TRY IT:
Go line by line through the records and tally those that include "ended". Respond with the tally only.

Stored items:
- - - - - - -
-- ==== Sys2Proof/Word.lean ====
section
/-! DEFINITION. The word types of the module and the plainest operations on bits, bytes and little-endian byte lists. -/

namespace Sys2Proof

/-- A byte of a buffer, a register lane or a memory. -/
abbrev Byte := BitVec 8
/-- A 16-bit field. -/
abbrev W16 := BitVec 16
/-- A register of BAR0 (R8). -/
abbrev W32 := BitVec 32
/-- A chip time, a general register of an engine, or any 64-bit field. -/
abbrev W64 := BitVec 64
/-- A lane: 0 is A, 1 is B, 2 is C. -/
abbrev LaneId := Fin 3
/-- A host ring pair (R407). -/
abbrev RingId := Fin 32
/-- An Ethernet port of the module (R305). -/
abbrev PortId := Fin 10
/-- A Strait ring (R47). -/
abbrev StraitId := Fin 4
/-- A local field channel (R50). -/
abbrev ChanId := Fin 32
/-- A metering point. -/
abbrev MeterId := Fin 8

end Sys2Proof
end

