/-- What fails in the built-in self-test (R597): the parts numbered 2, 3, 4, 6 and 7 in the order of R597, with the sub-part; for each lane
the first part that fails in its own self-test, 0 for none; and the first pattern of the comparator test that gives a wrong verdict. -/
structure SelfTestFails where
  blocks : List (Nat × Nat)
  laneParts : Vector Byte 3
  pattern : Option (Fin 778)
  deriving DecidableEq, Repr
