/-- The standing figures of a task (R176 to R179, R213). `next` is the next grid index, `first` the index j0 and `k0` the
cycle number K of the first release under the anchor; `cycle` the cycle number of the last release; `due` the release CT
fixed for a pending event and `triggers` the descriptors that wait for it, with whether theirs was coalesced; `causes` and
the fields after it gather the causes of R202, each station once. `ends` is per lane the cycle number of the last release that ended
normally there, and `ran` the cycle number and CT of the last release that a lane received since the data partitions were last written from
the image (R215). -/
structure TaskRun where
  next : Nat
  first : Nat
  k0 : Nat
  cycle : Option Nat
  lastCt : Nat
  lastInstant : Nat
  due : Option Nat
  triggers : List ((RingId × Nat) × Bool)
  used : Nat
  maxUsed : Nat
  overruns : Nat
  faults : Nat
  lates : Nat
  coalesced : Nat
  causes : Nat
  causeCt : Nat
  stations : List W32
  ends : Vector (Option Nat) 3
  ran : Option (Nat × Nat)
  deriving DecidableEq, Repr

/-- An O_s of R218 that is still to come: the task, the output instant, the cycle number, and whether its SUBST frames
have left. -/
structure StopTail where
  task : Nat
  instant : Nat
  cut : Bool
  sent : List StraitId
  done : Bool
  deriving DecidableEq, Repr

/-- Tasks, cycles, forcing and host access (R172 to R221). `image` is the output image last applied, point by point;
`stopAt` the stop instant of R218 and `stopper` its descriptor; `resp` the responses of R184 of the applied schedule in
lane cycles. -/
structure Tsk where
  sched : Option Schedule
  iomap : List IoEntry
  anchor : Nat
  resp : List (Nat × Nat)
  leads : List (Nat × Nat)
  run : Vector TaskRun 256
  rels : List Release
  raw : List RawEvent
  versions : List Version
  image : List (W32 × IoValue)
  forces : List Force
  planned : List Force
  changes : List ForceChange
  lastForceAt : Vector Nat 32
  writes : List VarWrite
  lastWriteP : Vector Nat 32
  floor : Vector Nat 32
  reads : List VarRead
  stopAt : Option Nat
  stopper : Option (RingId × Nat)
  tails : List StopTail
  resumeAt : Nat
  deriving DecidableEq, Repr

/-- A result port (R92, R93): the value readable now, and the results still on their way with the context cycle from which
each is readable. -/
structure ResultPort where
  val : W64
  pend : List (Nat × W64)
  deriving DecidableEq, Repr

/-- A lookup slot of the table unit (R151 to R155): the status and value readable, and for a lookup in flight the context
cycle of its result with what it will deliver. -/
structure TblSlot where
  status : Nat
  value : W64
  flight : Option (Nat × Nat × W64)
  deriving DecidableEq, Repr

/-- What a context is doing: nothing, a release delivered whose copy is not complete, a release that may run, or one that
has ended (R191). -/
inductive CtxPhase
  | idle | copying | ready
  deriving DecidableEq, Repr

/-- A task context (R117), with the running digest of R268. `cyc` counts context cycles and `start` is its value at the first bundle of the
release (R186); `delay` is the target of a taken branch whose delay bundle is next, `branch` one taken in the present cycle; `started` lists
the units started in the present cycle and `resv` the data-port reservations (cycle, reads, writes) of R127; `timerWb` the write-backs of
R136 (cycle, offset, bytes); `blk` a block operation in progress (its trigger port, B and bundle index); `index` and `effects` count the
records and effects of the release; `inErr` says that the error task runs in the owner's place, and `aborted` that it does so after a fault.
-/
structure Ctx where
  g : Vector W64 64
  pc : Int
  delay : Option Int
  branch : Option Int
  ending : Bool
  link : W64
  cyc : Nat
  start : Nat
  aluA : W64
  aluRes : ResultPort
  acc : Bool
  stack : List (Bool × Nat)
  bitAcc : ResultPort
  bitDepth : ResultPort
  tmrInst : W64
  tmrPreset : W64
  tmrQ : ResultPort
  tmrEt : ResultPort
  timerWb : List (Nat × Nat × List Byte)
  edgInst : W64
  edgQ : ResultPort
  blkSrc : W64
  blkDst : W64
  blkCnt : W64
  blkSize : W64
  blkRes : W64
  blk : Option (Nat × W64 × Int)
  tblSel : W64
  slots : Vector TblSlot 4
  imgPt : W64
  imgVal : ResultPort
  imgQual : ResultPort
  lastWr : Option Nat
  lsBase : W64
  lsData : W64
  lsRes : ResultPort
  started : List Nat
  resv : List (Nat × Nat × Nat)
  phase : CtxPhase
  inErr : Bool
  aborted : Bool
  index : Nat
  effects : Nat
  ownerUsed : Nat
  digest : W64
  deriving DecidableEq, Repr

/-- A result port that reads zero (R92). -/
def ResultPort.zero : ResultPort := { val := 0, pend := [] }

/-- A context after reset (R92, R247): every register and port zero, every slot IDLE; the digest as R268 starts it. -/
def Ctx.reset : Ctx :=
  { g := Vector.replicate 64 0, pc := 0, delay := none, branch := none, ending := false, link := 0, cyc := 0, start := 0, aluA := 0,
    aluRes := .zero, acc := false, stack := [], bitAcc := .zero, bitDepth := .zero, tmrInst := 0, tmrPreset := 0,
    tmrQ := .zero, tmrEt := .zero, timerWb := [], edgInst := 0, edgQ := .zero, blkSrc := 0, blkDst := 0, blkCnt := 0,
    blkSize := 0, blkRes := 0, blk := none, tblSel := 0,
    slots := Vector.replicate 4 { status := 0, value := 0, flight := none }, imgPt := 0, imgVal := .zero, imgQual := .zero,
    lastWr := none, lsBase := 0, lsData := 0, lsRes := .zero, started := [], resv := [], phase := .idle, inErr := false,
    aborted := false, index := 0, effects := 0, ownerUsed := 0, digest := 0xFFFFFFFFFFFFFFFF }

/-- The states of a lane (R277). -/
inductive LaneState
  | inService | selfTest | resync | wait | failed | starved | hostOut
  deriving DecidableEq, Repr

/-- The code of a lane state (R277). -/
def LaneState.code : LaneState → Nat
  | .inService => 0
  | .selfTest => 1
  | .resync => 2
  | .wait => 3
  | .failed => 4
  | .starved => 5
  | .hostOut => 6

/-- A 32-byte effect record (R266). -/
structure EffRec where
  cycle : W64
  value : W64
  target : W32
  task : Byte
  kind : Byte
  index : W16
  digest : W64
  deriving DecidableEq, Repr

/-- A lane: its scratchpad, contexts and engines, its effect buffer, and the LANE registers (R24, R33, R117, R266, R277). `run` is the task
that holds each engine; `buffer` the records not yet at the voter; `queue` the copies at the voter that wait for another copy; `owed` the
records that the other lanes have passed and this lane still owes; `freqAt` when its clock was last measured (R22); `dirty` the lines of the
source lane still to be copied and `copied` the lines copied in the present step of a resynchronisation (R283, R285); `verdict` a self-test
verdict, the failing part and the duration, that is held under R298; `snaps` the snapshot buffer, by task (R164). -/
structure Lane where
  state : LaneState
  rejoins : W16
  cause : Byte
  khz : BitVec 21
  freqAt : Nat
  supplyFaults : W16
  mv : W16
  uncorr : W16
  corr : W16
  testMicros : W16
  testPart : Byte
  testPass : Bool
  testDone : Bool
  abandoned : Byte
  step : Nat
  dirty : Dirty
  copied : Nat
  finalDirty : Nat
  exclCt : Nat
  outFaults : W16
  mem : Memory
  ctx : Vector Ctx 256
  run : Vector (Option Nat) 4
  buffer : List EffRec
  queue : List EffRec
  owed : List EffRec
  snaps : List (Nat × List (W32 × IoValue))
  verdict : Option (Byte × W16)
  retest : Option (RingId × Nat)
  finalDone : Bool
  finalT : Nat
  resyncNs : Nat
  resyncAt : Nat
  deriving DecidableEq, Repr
- - - - - - -
EXPECTED OUTPUT:
2